Saved entries

-- ==== Sys2Proof/Machine/ResetCommands.lean ====
section
/-! DEFINITION. The commands of reset and of the time base: HARDWARE_RESET, RST_RELEASE, TICK, REFCLK_PERIOD. -/

namespace Sys2Proof.Machine

/-- The part under an assertion of RST: every block at its hardware reset values; what the ports last carried, the count of
used free values and the queue of waiting commands are not the part's to reset (R32). -/
def assertReset (s : State) : State :=
  { State.reset with ports := s.ports, freeCount := s.freeCount, pending := s.pending }

/-- The part at the release of RST: tie-offs sampled, then the snapshot of the reset values (R20, R32, R33, R145, R153). -/
def releaseReset (s : State) (pageBase : BitVec 28) (prescaler : BitVec 16) (revision : Byte) : State :=
  takeSnapshot
    { s with
      pif := { resetAsserted := false, pageBase := pageBase }
      tb := { s.tb with prescaler := prescaler.toNat }
      eru := { s.eru with revision := revision } }

/-- HARDWARE_RESET (R32). -/
def execHardwareReset (s : State) : Host.Outcome State Fault Refusal := .next (assertReset s)

/-- RST_RELEASE (R32); with RST released already there is nothing to release. -/
def execRstRelease (pageBase : BitVec 28) (prescaler : BitVec 16) (revision : Byte) (s : State) :
    Host.Outcome State Fault Refusal :=
  .next (if s.pif.resetAsserted then releaseReset s pageBase prescaler revision else s)

/-- TICK (R33): the REFCLK periods that remain to the next tick, and that tick (notes/assumptions/4.md). -/
def execTick (s : State) : Host.Outcome State Fault Refusal := .next (whenReleased s tickTime)

/-- REFCLK_PERIOD (R33). -/
def execRefclkPeriod (s : State) : Host.Outcome State Fault Refusal := .next (whenReleased s refclkTime)

end Sys2Proof.Machine
end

### [What is needed]
Print each entry above word for word, leaving none out.

### [Answer for this exercise]
-- ==== Sys2Proof/Machine/ResetCommands.lean ====
section
/-! DEFINITION. The commands of reset and of the time base: HARDWARE_RESET, RST_RELEASE, TICK, REFCLK_PERIOD. -/

namespace Sys2Proof.Machine

/-- The part under an assertion of RST: every block at its hardware reset values; what the ports last carried, the count of
used free values and the queue of waiting commands are not the part's to reset (R32). -/
def assertReset (s : State) : State :=
  { State.reset with ports := s.ports, freeCount := s.freeCount, pending := s.pending }

/-- The part at the release of RST: tie-offs sampled, then the snapshot of the reset values (R20, R32, R33, R145, R153). -/
def releaseReset (s : State) (pageBase : BitVec 28) (prescaler : BitVec 16) (revision : Byte) : State :=
  takeSnapshot
    { s with
      pif := { resetAsserted := false, pageBase := pageBase }
      tb := { s.tb with prescaler := prescaler.toNat }
      eru := { s.eru with revision := revision } }

/-- HARDWARE_RESET (R32). -/
def execHardwareReset (s : State) : Host.Outcome State Fault Refusal := .next (assertReset s)

/-- RST_RELEASE (R32); with RST released already there is nothing to release. -/
def execRstRelease (pageBase : BitVec 28) (prescaler : BitVec 16) (revision : Byte) (s : State) :
    Host.Outcome State Fault Refusal :=
  .next (if s.pif.resetAsserted then releaseReset s pageBase prescaler revision else s)

/-- TICK (R33): the REFCLK periods that remain to the next tick, and that tick (notes/assumptions/4.md). -/
def execTick (s : State) : Host.Outcome State Fault Refusal := .next (whenReleased s tickTime)

/-- REFCLK_PERIOD (R33). -/
def execRefclkPeriod (s : State) : Host.Outcome State Fault Refusal := .next (whenReleased s refclkTime)

end Sys2Proof.Machine
end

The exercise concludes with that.